PROVIDED MATERIAL:
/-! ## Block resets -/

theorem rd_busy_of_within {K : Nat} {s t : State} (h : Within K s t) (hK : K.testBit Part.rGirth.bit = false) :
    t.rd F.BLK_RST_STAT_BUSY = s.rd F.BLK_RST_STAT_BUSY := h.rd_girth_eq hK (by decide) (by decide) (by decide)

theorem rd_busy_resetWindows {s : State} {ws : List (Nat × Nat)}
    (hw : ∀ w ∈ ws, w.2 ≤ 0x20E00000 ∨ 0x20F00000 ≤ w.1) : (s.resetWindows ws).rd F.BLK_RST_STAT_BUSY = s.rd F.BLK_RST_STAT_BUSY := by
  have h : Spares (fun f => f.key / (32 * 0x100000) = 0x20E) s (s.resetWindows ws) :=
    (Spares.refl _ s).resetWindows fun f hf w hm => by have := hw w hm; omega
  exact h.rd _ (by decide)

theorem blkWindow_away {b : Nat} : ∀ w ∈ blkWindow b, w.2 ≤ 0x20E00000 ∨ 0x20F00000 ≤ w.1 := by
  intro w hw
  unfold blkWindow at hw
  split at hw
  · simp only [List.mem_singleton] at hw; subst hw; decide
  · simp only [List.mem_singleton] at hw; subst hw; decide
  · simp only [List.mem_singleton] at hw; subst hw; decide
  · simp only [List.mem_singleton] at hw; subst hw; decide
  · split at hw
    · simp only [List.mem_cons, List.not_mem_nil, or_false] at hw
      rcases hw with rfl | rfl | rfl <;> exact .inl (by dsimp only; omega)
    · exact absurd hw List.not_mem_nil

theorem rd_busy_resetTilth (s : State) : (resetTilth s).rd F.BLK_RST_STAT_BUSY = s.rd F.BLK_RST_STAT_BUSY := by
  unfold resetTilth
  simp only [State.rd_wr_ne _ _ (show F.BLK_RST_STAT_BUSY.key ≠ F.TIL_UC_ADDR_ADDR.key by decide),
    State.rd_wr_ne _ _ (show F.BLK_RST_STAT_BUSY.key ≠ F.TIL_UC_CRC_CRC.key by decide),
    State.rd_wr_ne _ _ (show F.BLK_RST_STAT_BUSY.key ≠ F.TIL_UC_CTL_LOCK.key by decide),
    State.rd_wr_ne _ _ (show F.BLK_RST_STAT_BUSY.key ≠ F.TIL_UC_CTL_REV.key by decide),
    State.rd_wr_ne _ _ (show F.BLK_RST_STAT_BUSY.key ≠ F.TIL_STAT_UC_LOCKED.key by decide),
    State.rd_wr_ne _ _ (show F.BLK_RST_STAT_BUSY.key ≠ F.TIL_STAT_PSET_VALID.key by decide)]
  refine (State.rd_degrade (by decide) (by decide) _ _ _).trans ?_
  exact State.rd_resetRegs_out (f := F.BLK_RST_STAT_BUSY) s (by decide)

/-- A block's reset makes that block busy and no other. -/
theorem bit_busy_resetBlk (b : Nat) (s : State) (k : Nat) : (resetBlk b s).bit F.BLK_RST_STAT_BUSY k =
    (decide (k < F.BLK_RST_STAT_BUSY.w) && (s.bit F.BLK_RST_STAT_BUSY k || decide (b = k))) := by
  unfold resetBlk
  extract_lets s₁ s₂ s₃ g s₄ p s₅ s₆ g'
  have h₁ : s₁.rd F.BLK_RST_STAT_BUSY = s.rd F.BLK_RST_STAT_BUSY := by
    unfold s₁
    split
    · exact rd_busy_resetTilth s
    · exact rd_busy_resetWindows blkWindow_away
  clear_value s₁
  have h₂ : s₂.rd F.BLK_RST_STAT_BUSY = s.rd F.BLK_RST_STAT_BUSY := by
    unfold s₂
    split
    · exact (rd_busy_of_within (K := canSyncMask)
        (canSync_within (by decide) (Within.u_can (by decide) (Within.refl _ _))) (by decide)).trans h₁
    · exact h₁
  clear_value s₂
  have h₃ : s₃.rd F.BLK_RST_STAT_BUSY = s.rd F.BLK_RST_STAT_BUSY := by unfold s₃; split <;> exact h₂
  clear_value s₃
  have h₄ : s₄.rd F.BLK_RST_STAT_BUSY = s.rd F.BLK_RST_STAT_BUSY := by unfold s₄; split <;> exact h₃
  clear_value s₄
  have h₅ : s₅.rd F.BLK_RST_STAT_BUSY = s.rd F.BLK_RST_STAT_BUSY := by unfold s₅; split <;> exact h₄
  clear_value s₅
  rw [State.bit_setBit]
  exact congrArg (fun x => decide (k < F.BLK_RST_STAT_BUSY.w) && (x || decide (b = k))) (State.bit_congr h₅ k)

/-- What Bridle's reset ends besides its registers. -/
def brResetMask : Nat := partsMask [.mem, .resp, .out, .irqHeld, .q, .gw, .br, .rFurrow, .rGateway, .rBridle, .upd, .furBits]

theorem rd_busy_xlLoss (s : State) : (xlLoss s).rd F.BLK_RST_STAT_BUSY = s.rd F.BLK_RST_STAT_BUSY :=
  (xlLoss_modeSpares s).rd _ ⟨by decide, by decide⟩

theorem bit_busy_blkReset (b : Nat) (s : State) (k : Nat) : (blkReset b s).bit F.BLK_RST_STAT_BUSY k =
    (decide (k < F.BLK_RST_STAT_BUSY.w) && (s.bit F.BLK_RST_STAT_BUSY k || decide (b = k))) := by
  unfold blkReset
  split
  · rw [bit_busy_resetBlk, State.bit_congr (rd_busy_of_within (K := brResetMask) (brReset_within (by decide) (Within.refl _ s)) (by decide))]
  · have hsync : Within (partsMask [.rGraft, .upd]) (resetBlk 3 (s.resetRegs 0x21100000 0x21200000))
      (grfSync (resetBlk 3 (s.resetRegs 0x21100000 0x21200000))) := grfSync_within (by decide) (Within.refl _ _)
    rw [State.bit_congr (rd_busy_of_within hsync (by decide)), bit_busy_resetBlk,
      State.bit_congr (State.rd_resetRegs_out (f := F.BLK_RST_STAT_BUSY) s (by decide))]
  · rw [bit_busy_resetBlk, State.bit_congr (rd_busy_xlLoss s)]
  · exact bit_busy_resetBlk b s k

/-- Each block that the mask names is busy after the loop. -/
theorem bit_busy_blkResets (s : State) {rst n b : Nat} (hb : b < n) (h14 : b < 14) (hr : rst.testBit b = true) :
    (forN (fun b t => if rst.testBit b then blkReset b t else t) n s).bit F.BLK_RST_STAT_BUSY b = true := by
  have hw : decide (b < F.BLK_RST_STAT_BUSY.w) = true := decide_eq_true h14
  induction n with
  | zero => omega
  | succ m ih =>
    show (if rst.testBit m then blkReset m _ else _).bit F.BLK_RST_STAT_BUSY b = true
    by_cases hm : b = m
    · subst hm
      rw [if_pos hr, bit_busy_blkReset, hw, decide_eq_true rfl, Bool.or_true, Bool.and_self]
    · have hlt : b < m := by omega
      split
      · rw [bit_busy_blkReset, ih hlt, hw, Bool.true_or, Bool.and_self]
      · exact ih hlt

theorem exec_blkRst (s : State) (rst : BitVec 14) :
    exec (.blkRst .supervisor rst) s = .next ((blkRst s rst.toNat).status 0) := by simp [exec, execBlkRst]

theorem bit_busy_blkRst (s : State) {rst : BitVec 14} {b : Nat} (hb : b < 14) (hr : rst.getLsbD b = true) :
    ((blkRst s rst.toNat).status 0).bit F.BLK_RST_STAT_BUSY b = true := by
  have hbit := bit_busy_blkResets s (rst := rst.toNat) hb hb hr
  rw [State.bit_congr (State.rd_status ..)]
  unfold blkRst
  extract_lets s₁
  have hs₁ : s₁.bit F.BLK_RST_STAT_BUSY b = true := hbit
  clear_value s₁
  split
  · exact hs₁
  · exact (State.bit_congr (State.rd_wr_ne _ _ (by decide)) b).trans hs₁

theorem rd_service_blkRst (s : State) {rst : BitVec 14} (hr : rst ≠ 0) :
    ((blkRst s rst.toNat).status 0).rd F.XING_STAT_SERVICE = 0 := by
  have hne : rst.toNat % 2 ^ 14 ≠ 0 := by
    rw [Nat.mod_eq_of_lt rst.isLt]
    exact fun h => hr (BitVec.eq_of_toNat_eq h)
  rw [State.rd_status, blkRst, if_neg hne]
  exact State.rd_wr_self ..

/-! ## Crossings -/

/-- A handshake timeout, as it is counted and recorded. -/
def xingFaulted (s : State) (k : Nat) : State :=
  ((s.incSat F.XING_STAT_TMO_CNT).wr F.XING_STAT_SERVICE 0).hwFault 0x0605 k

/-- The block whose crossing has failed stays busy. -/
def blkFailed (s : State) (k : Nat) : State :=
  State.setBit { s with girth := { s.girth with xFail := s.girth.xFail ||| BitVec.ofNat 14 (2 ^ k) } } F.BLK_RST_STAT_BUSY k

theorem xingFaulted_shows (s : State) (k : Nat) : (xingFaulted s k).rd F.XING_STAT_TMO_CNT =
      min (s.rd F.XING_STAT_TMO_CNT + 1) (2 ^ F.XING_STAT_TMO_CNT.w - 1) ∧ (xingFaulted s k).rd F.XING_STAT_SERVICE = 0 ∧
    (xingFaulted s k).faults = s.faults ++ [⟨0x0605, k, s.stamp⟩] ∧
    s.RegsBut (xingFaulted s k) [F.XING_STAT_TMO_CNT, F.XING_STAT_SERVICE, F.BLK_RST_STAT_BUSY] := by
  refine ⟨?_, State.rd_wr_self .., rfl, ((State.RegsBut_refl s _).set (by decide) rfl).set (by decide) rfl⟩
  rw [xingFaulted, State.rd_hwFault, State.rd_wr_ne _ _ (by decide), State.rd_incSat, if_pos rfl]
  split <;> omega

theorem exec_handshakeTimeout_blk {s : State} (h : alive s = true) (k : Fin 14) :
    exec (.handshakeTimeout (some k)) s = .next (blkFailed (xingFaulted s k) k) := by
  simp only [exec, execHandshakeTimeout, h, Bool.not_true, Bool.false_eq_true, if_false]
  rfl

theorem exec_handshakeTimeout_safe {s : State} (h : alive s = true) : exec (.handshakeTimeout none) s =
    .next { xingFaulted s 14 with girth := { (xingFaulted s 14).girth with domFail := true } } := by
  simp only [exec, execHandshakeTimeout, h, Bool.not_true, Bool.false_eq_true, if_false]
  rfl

--

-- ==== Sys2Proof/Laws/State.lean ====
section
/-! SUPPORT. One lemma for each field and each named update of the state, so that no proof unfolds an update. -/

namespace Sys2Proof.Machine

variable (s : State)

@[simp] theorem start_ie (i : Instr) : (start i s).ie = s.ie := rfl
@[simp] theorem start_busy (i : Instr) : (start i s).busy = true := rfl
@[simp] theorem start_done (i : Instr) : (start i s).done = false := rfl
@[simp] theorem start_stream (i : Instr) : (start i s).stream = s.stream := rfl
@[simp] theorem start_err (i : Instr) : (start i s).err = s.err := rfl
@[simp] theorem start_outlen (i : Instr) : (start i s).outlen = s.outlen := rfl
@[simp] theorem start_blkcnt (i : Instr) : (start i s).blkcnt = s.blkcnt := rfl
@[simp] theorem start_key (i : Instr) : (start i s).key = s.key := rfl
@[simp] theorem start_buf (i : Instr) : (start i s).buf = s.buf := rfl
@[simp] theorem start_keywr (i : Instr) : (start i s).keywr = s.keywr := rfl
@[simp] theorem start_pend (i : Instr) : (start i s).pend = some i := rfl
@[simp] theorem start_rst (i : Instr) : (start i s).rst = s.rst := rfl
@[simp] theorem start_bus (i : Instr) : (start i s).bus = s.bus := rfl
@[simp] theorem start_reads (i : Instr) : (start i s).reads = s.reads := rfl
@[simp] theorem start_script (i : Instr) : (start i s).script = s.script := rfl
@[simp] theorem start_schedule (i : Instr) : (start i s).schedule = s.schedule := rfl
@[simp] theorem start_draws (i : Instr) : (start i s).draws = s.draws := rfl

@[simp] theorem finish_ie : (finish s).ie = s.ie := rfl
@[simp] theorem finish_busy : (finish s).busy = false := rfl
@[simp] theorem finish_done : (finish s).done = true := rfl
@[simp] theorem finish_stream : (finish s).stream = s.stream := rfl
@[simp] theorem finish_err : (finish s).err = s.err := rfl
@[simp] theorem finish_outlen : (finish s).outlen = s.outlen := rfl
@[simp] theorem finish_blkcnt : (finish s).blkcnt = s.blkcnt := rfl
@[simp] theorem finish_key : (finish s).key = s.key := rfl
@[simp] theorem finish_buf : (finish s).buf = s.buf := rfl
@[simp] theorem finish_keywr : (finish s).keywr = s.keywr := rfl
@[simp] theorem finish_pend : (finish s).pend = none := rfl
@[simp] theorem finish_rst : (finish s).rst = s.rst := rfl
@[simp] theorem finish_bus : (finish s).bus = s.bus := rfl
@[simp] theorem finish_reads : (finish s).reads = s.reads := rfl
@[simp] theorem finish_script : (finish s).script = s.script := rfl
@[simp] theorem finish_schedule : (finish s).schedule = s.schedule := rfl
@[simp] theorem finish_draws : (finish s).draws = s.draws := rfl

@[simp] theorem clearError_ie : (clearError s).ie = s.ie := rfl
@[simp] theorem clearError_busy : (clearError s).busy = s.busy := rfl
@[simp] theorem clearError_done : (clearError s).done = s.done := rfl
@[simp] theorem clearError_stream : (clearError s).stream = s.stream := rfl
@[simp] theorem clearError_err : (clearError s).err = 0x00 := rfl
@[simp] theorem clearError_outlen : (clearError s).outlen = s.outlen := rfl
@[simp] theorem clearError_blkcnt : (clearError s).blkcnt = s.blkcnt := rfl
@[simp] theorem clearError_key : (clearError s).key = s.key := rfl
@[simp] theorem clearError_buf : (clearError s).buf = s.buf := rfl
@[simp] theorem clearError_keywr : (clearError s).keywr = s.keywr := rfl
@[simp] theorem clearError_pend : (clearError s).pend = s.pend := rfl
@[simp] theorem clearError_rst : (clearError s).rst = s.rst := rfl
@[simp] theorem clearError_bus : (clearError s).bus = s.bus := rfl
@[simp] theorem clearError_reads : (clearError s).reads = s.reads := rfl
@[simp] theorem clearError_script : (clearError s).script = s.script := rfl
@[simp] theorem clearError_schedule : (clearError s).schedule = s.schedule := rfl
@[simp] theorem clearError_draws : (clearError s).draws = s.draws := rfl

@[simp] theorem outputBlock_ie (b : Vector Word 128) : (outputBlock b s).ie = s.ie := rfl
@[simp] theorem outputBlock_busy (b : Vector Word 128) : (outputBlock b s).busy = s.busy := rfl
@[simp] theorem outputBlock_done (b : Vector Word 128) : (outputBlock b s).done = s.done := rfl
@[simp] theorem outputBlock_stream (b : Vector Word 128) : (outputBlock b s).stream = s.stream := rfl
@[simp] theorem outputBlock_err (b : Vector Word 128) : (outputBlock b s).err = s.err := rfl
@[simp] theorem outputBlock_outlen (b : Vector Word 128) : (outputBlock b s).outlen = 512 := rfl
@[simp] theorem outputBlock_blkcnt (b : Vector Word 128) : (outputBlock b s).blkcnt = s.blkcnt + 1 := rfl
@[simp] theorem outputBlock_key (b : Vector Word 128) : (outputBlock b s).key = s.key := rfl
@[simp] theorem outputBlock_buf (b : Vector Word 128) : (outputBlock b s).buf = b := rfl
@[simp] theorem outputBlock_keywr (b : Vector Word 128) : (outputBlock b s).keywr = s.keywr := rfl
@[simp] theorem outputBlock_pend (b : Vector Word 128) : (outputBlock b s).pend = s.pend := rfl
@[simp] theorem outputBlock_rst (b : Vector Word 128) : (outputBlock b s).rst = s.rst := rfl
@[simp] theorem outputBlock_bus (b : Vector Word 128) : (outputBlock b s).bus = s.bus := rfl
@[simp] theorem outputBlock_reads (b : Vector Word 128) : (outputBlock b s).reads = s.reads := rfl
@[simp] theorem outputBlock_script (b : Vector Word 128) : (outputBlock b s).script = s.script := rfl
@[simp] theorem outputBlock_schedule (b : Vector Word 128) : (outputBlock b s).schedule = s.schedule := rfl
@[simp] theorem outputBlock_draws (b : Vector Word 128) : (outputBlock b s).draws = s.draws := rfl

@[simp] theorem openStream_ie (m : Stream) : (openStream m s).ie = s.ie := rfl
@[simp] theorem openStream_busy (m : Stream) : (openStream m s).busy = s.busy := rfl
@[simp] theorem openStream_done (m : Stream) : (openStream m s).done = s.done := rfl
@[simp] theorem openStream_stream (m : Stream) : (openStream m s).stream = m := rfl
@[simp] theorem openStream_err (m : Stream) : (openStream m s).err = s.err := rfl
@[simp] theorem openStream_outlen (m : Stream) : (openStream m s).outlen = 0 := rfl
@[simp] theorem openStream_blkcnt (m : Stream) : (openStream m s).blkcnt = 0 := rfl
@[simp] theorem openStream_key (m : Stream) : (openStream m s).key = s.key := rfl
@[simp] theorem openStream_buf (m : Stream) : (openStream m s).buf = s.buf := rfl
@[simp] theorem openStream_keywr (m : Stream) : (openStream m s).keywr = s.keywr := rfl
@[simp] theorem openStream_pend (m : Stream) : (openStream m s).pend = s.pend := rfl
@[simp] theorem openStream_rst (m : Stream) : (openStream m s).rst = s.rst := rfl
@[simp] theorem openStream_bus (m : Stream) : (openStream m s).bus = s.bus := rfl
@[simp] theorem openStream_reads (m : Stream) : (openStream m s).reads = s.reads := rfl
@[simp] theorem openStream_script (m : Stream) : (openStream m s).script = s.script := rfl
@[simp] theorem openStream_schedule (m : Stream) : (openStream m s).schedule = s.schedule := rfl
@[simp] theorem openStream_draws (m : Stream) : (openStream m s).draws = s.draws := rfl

WHAT YOU ARE ASKED TO DO: Which of the lines in the listing above include "else"? Report each of them.

ANSWER SECTION:
    (forN (fun b t => if rst.testBit b then blkReset b t else t) n s).bit F.BLK_RST_STAT_BUSY b = true := by
    show (if rst.testBit m then blkReset m _ else _).bit F.BLK_RST_STAT_BUSY b = true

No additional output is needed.